To do: Every line in the records below between the one holding "State.Told s0 (s.lsEvent" and the one holding "refine told_raiseAt ?_", inclusive, is to be set down exactly; all other lines are to be left out.

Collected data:
-----
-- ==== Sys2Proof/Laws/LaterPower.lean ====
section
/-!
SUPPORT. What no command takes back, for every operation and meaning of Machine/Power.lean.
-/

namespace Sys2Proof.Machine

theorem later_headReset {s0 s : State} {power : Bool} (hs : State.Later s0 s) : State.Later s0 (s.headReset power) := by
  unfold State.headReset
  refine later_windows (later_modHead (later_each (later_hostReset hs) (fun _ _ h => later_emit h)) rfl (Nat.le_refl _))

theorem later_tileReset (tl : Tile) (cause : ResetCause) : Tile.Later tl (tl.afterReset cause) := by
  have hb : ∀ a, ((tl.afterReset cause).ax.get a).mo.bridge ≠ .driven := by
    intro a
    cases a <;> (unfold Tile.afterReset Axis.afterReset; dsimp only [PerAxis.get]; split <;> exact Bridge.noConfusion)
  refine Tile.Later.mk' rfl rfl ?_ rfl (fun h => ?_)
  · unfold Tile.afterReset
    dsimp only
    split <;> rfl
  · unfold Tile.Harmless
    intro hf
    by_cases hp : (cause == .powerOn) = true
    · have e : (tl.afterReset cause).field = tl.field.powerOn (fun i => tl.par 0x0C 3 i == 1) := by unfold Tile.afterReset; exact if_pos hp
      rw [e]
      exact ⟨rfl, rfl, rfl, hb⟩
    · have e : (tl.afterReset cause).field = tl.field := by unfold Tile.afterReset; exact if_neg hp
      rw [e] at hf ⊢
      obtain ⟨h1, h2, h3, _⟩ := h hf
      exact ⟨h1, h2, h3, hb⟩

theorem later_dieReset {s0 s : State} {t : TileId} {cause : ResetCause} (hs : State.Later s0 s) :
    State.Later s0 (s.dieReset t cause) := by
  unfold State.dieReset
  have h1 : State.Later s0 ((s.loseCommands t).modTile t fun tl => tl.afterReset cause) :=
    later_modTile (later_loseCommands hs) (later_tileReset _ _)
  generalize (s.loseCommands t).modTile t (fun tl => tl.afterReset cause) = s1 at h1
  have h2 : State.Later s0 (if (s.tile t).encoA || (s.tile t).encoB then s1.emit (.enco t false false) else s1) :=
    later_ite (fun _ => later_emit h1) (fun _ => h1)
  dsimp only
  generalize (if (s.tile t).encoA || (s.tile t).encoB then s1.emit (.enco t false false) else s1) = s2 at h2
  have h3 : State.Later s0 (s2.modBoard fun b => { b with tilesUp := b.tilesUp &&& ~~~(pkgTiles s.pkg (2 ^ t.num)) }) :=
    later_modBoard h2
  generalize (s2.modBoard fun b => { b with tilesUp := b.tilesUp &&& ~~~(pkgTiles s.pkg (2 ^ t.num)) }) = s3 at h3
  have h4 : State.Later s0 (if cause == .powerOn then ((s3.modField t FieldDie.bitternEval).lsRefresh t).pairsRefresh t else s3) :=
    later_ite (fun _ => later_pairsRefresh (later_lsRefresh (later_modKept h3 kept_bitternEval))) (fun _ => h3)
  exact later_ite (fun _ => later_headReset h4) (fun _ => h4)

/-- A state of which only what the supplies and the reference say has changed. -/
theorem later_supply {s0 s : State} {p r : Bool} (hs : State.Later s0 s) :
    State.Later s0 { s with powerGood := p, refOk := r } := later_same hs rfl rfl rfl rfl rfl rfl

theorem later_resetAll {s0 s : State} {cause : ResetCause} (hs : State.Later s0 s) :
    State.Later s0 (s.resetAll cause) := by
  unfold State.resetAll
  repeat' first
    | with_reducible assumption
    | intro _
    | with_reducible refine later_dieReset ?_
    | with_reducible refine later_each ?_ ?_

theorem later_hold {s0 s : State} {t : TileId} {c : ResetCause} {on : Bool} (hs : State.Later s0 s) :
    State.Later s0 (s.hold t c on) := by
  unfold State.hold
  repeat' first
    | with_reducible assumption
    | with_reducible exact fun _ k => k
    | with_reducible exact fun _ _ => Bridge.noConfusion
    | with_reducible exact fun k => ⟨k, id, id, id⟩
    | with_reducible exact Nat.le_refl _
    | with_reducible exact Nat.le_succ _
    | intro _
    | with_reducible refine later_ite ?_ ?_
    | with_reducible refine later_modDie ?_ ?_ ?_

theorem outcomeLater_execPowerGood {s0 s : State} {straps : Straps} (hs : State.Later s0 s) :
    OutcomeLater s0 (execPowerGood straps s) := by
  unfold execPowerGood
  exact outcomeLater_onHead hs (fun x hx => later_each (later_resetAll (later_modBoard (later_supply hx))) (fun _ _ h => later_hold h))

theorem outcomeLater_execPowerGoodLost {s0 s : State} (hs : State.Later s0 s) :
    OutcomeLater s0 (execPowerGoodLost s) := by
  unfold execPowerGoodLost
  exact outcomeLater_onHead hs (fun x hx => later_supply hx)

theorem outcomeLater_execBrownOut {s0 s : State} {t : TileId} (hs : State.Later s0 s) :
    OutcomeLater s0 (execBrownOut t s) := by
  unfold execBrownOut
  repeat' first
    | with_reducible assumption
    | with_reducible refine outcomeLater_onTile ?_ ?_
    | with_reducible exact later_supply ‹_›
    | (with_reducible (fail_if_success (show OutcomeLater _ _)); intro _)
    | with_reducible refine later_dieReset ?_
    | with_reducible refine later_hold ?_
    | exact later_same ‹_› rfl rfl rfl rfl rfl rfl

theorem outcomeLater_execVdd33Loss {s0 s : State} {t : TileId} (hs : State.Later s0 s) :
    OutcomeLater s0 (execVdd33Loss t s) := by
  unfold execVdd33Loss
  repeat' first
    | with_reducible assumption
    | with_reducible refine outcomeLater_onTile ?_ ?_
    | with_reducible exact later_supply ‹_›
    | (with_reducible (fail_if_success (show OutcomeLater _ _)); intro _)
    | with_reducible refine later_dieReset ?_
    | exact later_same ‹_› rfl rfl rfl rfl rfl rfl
-----
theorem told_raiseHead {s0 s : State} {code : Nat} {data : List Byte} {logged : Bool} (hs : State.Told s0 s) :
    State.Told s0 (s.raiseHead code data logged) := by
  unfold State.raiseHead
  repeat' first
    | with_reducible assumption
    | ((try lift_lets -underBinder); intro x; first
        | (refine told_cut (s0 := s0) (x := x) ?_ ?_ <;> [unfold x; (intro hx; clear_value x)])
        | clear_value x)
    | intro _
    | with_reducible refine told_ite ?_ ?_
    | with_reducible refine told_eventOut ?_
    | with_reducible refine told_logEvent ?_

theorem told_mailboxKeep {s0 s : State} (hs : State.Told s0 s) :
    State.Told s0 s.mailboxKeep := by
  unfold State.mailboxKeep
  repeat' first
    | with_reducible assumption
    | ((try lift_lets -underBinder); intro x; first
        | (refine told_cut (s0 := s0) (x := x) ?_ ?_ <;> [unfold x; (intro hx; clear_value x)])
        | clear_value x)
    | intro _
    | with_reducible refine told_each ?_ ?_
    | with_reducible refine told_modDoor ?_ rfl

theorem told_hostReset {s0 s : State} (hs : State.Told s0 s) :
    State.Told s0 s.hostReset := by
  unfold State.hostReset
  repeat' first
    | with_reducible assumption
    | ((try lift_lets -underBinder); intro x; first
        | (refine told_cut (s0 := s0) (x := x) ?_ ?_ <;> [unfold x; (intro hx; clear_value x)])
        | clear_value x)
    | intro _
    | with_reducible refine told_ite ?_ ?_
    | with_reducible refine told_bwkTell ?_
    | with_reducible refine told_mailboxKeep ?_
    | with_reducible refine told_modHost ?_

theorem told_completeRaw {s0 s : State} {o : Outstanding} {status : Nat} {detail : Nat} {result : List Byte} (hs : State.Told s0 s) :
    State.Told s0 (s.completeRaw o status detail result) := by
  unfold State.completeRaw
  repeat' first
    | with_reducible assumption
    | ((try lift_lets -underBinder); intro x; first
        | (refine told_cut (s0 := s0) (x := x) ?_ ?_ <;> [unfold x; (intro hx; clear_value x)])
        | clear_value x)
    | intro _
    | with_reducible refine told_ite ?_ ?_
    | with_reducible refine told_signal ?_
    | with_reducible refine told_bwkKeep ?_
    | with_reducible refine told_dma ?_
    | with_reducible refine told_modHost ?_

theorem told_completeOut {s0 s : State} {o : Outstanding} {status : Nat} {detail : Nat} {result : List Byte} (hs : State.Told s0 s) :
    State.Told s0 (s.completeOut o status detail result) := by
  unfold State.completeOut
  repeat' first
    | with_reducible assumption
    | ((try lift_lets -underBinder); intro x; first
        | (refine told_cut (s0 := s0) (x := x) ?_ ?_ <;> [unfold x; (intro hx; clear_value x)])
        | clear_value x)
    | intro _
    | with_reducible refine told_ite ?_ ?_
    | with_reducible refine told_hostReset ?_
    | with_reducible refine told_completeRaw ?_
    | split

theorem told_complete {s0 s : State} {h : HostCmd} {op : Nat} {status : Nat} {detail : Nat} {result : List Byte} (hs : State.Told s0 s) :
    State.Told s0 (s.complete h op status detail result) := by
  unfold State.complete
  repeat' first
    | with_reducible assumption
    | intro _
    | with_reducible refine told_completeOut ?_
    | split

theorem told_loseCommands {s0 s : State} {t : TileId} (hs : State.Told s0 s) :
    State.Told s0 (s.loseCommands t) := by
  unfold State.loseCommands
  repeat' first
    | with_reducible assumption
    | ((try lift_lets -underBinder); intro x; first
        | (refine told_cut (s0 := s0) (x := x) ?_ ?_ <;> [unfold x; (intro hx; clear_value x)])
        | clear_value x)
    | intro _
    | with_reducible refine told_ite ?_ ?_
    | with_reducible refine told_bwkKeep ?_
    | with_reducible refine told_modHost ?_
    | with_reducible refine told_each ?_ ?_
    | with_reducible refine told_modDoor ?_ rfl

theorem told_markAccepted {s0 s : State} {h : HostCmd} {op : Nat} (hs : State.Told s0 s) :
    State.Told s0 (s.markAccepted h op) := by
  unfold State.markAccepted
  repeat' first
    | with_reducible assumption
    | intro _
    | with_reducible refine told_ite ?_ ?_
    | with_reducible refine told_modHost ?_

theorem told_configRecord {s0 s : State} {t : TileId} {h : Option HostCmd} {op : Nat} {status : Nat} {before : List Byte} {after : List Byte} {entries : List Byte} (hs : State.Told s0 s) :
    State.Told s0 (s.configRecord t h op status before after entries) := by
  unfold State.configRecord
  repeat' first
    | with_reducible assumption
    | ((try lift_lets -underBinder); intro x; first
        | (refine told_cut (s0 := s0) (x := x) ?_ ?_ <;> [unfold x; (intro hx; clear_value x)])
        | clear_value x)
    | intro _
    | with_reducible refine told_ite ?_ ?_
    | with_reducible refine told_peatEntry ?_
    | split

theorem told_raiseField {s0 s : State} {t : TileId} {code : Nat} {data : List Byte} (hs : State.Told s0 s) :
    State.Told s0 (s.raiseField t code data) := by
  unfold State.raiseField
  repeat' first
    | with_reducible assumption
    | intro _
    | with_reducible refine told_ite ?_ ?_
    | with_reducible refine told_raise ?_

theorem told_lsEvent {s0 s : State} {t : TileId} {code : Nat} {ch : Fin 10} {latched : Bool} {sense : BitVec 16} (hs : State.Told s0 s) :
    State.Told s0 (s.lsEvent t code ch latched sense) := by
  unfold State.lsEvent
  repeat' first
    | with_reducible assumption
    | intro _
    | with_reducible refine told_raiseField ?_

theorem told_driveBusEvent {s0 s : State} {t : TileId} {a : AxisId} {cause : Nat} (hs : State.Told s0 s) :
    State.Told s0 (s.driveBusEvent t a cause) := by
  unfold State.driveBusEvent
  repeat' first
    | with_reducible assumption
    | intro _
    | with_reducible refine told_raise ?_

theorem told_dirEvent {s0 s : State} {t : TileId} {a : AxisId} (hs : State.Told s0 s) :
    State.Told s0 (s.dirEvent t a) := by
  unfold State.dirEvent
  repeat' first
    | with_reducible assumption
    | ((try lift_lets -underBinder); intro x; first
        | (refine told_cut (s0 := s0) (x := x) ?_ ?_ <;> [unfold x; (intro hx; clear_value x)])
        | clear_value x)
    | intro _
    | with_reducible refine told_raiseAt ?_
-----
Response to this exercise:
    State.Told s0 (s.lsEvent t code ch latched sense) := by
  unfold State.lsEvent
  repeat' first
    | with_reducible assumption
    | intro _
    | with_reducible refine told_raiseField ?_

theorem told_driveBusEvent {s0 s : State} {t : TileId} {a : AxisId} {cause : Nat} (hs : State.Told s0 s) :
    State.Told s0 (s.driveBusEvent t a cause) := by
  unfold State.driveBusEvent
  repeat' first
    | with_reducible assumption
    | intro _
    | with_reducible refine told_raise ?_

theorem told_dirEvent {s0 s : State} {t : TileId} {a : AxisId} (hs : State.Told s0 s) :
    State.Told s0 (s.dirEvent t a) := by
  unfold State.dirEvent
  repeat' first
    | with_reducible assumption
    | ((try lift_lets -underBinder); intro x; first
        | (refine told_cut (s0 := s0) (x := x) ?_ ?_ <;> [unfold x; (intro hx; clear_value x)])
        | clear_value x)
    | intro _
    | with_reducible refine told_raiseAt ?_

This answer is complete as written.